Records provided.

Content starts

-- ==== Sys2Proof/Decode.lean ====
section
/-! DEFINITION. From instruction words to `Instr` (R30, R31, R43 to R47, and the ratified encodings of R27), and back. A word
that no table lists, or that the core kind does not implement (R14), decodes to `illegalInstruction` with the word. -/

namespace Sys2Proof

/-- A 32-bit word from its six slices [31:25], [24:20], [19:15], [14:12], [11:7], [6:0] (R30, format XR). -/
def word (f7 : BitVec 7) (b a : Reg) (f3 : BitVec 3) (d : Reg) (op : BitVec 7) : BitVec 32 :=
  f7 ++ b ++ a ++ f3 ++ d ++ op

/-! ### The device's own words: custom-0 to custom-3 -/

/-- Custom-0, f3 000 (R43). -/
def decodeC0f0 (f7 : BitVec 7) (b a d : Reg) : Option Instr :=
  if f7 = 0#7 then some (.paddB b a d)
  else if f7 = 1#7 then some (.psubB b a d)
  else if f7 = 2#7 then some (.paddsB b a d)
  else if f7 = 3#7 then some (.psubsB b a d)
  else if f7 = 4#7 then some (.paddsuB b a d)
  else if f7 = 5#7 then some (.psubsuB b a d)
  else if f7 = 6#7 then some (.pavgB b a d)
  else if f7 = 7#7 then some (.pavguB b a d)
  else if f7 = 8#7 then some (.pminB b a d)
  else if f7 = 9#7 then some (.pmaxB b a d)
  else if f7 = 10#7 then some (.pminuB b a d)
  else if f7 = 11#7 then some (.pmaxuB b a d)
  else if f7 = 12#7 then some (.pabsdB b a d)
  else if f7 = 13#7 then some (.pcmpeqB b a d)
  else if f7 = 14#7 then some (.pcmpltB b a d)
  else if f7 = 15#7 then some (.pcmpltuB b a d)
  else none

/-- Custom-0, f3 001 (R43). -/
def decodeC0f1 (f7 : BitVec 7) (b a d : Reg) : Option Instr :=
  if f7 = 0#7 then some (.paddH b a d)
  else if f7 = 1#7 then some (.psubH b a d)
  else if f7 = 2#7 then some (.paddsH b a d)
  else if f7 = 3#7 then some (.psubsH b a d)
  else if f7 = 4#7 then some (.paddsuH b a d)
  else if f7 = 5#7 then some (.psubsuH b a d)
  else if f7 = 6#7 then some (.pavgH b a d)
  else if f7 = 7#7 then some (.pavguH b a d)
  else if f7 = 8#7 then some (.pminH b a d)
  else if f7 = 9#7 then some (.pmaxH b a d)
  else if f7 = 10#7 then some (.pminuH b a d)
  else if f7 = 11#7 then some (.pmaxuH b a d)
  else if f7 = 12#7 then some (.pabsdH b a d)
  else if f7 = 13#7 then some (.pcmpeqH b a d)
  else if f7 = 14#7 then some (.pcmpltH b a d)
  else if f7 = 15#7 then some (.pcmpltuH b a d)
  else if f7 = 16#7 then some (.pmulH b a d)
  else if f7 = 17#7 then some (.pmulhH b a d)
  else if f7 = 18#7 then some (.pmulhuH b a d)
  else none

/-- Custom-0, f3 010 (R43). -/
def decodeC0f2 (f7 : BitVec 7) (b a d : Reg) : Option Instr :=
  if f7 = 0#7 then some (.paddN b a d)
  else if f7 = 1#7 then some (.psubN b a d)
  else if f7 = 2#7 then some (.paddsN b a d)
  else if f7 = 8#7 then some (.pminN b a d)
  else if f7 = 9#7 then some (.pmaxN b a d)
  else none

Content ends

What you will do. Transcribe the data above in full, exactly.

Solution below.
-- ==== Sys2Proof/Decode.lean ====
section
/-! DEFINITION. From instruction words to `Instr` (R30, R31, R43 to R47, and the ratified encodings of R27), and back. A word
that no table lists, or that the core kind does not implement (R14), decodes to `illegalInstruction` with the word. -/

namespace Sys2Proof

/-- A 32-bit word from its six slices [31:25], [24:20], [19:15], [14:12], [11:7], [6:0] (R30, format XR). -/
def word (f7 : BitVec 7) (b a : Reg) (f3 : BitVec 3) (d : Reg) (op : BitVec 7) : BitVec 32 :=
  f7 ++ b ++ a ++ f3 ++ d ++ op

/-! ### The device's own words: custom-0 to custom-3 -/

/-- Custom-0, f3 000 (R43). -/
def decodeC0f0 (f7 : BitVec 7) (b a d : Reg) : Option Instr :=
  if f7 = 0#7 then some (.paddB b a d)
  else if f7 = 1#7 then some (.psubB b a d)
  else if f7 = 2#7 then some (.paddsB b a d)
  else if f7 = 3#7 then some (.psubsB b a d)
  else if f7 = 4#7 then some (.paddsuB b a d)
  else if f7 = 5#7 then some (.psubsuB b a d)
  else if f7 = 6#7 then some (.pavgB b a d)
  else if f7 = 7#7 then some (.pavguB b a d)
  else if f7 = 8#7 then some (.pminB b a d)
  else if f7 = 9#7 then some (.pmaxB b a d)
  else if f7 = 10#7 then some (.pminuB b a d)
  else if f7 = 11#7 then some (.pmaxuB b a d)
  else if f7 = 12#7 then some (.pabsdB b a d)
  else if f7 = 13#7 then some (.pcmpeqB b a d)
  else if f7 = 14#7 then some (.pcmpltB b a d)
  else if f7 = 15#7 then some (.pcmpltuB b a d)
  else none

/-- Custom-0, f3 001 (R43). -/
def decodeC0f1 (f7 : BitVec 7) (b a d : Reg) : Option Instr :=
  if f7 = 0#7 then some (.paddH b a d)
  else if f7 = 1#7 then some (.psubH b a d)
  else if f7 = 2#7 then some (.paddsH b a d)
  else if f7 = 3#7 then some (.psubsH b a d)
  else if f7 = 4#7 then some (.paddsuH b a d)
  else if f7 = 5#7 then some (.psubsuH b a d)
  else if f7 = 6#7 then some (.pavgH b a d)
  else if f7 = 7#7 then some (.pavguH b a d)
  else if f7 = 8#7 then some (.pminH b a d)
  else if f7 = 9#7 then some (.pmaxH b a d)
  else if f7 = 10#7 then some (.pminuH b a d)
  else if f7 = 11#7 then some (.pmaxuH b a d)
  else if f7 = 12#7 then some (.pabsdH b a d)
  else if f7 = 13#7 then some (.pcmpeqH b a d)
  else if f7 = 14#7 then some (.pcmpltH b a d)
  else if f7 = 15#7 then some (.pcmpltuH b a d)
  else if f7 = 16#7 then some (.pmulH b a d)
  else if f7 = 17#7 then some (.pmulhH b a d)
  else if f7 = 18#7 then some (.pmulhuH b a d)
  else none

/-- Custom-0, f3 010 (R43). -/
def decodeC0f2 (f7 : BitVec 7) (b a d : Reg) : Option Instr :=
  if f7 = 0#7 then some (.paddN b a d)
  else if f7 = 1#7 then some (.psubN b a d)
  else if f7 = 2#7 then some (.paddsN b a d)
  else if f7 = 8#7 then some (.pminN b a d)
  else if f7 = 9#7 then some (.pmaxN b a d)
  else none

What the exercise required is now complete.